ASSIGNMENT: Only lines holding the word "that" are wanted. Copy them from the listing below.

_ _ _ _ _

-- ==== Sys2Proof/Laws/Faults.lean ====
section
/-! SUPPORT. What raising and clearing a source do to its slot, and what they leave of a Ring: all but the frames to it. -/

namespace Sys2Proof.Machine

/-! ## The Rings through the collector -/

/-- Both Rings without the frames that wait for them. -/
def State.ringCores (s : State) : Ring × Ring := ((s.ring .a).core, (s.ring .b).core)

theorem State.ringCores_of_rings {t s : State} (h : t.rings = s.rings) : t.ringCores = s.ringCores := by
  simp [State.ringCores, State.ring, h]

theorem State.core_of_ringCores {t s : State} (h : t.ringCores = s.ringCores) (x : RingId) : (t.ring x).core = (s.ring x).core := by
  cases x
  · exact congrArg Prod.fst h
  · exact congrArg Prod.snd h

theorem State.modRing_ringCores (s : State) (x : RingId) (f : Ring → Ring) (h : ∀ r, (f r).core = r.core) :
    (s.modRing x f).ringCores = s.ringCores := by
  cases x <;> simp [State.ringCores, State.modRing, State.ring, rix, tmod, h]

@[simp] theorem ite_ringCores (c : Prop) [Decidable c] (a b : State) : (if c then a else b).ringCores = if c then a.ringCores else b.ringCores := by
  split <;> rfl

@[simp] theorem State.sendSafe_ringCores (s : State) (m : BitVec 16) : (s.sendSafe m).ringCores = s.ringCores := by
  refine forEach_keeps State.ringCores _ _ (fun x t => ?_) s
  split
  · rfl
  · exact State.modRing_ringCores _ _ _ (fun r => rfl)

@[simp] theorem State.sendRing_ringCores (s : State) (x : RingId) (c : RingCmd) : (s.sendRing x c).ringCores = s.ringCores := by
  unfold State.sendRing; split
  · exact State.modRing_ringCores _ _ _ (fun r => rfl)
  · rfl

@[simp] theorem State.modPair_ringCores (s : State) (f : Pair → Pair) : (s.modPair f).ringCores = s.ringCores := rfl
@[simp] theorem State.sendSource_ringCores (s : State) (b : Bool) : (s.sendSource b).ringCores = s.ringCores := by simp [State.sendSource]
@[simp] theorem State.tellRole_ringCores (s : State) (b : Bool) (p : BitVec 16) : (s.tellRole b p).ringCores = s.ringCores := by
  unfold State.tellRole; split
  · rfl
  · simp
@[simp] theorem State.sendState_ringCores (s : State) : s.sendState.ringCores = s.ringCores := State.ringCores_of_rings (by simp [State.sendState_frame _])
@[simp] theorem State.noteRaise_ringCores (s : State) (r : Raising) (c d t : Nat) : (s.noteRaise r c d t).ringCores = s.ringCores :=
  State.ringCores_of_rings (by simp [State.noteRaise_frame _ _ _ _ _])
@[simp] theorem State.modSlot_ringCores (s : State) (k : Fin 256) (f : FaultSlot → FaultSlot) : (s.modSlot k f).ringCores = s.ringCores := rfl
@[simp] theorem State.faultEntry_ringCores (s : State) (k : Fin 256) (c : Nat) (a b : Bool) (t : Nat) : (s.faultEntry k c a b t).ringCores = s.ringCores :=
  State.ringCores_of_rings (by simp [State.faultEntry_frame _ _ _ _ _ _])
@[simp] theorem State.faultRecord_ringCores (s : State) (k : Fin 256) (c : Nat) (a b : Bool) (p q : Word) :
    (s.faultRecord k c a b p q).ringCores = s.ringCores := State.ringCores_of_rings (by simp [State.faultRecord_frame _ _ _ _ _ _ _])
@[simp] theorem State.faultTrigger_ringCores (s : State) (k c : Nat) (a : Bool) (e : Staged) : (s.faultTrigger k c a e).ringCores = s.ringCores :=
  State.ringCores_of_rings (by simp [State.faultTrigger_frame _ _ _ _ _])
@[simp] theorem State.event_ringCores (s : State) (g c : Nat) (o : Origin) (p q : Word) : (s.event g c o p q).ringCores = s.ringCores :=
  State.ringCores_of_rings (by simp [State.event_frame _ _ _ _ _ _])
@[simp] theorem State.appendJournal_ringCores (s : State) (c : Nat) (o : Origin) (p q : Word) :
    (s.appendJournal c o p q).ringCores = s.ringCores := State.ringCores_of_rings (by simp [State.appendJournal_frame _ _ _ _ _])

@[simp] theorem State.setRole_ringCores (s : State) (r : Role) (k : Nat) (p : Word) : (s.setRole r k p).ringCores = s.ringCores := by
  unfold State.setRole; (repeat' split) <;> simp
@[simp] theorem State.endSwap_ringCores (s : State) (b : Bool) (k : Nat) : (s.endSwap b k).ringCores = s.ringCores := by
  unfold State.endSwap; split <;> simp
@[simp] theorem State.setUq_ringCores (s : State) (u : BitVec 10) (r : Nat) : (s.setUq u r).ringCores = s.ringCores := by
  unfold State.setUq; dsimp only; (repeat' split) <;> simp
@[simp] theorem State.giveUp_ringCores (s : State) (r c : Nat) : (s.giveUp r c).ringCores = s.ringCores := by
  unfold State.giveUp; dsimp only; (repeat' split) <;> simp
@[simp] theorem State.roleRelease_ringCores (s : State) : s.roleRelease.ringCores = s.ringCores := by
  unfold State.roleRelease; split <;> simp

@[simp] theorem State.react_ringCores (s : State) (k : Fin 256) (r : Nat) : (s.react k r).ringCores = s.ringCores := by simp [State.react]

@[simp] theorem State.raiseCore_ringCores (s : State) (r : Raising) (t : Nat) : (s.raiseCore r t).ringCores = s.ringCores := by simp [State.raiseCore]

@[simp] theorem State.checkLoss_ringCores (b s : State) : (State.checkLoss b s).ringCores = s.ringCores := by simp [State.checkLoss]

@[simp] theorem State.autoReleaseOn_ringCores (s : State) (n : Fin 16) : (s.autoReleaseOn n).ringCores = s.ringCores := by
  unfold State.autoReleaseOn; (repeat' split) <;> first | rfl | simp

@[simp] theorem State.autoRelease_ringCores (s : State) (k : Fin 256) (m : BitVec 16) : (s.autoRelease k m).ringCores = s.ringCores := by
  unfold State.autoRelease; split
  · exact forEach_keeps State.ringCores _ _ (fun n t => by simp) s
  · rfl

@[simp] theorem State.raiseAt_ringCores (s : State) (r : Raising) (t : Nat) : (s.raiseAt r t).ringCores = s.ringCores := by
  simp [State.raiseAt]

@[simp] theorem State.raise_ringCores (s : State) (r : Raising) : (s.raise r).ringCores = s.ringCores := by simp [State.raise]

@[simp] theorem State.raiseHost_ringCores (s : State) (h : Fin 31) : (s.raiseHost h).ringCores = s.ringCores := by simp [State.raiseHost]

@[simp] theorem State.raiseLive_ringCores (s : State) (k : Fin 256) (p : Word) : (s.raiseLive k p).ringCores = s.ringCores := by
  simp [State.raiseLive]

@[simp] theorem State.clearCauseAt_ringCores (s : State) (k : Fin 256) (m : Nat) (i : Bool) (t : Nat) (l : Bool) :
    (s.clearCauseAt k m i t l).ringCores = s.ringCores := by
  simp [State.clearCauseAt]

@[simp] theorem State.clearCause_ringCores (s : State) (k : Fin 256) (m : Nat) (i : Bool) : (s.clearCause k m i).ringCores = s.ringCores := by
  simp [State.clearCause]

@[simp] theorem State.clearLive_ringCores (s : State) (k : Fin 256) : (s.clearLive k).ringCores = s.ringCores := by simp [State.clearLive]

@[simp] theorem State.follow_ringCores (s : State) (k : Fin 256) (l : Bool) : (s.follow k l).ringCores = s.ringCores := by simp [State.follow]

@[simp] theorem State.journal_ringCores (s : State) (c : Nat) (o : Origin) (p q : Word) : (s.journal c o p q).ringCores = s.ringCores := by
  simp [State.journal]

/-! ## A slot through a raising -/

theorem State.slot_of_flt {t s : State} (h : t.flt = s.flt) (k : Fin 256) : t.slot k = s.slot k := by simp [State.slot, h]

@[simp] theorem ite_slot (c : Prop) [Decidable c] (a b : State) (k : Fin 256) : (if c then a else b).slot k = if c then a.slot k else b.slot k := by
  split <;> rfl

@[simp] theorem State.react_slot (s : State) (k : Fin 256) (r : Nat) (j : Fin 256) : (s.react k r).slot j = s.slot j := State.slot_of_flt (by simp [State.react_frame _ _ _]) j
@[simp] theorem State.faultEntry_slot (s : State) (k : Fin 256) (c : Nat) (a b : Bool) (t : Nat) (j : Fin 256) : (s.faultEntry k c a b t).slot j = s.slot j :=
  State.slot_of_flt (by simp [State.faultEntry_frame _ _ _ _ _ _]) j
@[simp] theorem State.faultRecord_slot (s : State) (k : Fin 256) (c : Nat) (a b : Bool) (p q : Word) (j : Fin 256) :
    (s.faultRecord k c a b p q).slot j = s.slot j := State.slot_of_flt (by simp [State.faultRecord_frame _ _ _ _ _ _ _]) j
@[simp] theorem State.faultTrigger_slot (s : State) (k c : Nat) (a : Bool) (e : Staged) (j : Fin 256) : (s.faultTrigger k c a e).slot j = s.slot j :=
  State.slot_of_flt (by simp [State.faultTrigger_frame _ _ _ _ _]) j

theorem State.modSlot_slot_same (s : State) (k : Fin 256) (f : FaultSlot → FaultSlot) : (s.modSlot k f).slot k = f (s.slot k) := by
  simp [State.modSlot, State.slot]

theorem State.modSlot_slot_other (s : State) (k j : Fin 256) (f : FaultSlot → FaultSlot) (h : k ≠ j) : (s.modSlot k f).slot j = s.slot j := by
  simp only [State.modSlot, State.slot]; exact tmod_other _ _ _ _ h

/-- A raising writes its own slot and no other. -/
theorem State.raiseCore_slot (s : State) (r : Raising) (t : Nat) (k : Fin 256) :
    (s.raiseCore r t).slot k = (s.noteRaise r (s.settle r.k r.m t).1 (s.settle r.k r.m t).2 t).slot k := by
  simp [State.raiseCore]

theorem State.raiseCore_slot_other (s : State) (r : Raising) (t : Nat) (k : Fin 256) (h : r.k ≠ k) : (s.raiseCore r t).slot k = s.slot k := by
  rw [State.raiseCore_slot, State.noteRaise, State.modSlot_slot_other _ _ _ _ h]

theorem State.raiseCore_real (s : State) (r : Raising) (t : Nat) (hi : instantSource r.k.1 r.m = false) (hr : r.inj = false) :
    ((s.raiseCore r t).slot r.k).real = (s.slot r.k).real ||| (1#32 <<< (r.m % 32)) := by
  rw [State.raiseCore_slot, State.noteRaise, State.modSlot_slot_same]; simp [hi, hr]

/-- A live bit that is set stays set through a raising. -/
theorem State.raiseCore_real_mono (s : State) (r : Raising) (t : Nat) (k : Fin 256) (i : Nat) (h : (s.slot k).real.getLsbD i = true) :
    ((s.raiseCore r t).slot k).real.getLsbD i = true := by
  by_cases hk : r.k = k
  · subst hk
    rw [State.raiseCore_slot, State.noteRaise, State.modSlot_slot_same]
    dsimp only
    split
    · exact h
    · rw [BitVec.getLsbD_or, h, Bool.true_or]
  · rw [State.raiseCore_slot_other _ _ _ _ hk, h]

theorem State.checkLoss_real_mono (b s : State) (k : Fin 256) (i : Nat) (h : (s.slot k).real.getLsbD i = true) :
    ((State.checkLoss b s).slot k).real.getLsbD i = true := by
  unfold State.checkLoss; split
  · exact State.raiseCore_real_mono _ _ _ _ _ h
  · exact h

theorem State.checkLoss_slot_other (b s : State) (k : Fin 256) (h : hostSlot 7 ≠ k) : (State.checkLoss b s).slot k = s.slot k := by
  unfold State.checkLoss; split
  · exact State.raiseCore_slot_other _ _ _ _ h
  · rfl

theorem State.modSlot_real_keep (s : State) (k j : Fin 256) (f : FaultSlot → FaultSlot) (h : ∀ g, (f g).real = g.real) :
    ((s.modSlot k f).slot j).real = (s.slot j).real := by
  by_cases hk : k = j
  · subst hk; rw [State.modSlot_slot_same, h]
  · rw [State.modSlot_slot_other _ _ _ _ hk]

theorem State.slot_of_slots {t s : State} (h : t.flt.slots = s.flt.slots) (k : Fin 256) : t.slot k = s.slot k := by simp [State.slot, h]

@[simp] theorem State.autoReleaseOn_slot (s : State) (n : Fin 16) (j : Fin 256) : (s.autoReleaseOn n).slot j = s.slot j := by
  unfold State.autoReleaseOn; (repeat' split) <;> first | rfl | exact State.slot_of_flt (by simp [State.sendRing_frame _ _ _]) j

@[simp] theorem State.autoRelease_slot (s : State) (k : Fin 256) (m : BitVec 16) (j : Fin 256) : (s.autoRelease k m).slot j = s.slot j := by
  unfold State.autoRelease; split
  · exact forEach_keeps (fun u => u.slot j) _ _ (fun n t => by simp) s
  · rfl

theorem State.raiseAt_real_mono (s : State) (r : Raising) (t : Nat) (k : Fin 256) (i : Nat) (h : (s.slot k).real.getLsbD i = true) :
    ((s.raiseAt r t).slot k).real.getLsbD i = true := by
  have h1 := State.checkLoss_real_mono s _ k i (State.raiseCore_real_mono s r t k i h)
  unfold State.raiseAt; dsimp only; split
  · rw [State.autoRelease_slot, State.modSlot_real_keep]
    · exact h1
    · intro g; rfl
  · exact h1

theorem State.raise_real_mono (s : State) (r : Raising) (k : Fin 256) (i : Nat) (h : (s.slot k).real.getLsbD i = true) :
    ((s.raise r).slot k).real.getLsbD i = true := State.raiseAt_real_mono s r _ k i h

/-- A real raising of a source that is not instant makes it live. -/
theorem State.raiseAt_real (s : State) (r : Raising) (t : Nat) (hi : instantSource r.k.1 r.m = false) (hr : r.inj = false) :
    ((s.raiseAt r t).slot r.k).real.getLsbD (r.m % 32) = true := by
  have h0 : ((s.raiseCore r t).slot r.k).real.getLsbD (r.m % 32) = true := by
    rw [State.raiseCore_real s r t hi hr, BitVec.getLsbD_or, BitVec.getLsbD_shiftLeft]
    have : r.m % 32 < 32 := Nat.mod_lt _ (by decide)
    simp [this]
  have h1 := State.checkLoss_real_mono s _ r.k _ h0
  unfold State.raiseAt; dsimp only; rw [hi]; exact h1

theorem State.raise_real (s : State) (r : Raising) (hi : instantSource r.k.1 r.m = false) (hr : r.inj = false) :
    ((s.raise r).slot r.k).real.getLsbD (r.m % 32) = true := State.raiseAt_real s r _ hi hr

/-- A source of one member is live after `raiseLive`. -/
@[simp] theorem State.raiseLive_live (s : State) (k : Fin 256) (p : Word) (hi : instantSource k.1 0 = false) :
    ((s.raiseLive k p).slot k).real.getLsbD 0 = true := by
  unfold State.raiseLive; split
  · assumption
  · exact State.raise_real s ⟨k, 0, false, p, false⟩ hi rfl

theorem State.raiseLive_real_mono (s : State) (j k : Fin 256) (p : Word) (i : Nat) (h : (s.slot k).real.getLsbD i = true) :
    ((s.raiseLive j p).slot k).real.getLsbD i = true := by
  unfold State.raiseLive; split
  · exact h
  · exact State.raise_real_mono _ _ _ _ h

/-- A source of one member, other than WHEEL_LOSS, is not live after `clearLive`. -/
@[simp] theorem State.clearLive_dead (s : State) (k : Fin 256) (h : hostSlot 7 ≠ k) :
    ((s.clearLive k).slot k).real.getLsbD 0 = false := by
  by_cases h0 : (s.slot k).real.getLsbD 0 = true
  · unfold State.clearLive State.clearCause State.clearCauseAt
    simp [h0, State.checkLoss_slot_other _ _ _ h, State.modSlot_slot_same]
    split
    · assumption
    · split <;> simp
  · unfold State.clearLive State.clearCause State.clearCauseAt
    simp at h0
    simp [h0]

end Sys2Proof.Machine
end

_ _ _ _ _

ANSWER SECTION:
/-- Both Rings without the frames that wait for them. -/
/-- A live bit that is set stays set through a raising. -/
/-- A real raising of a source that is not instant makes it live. -/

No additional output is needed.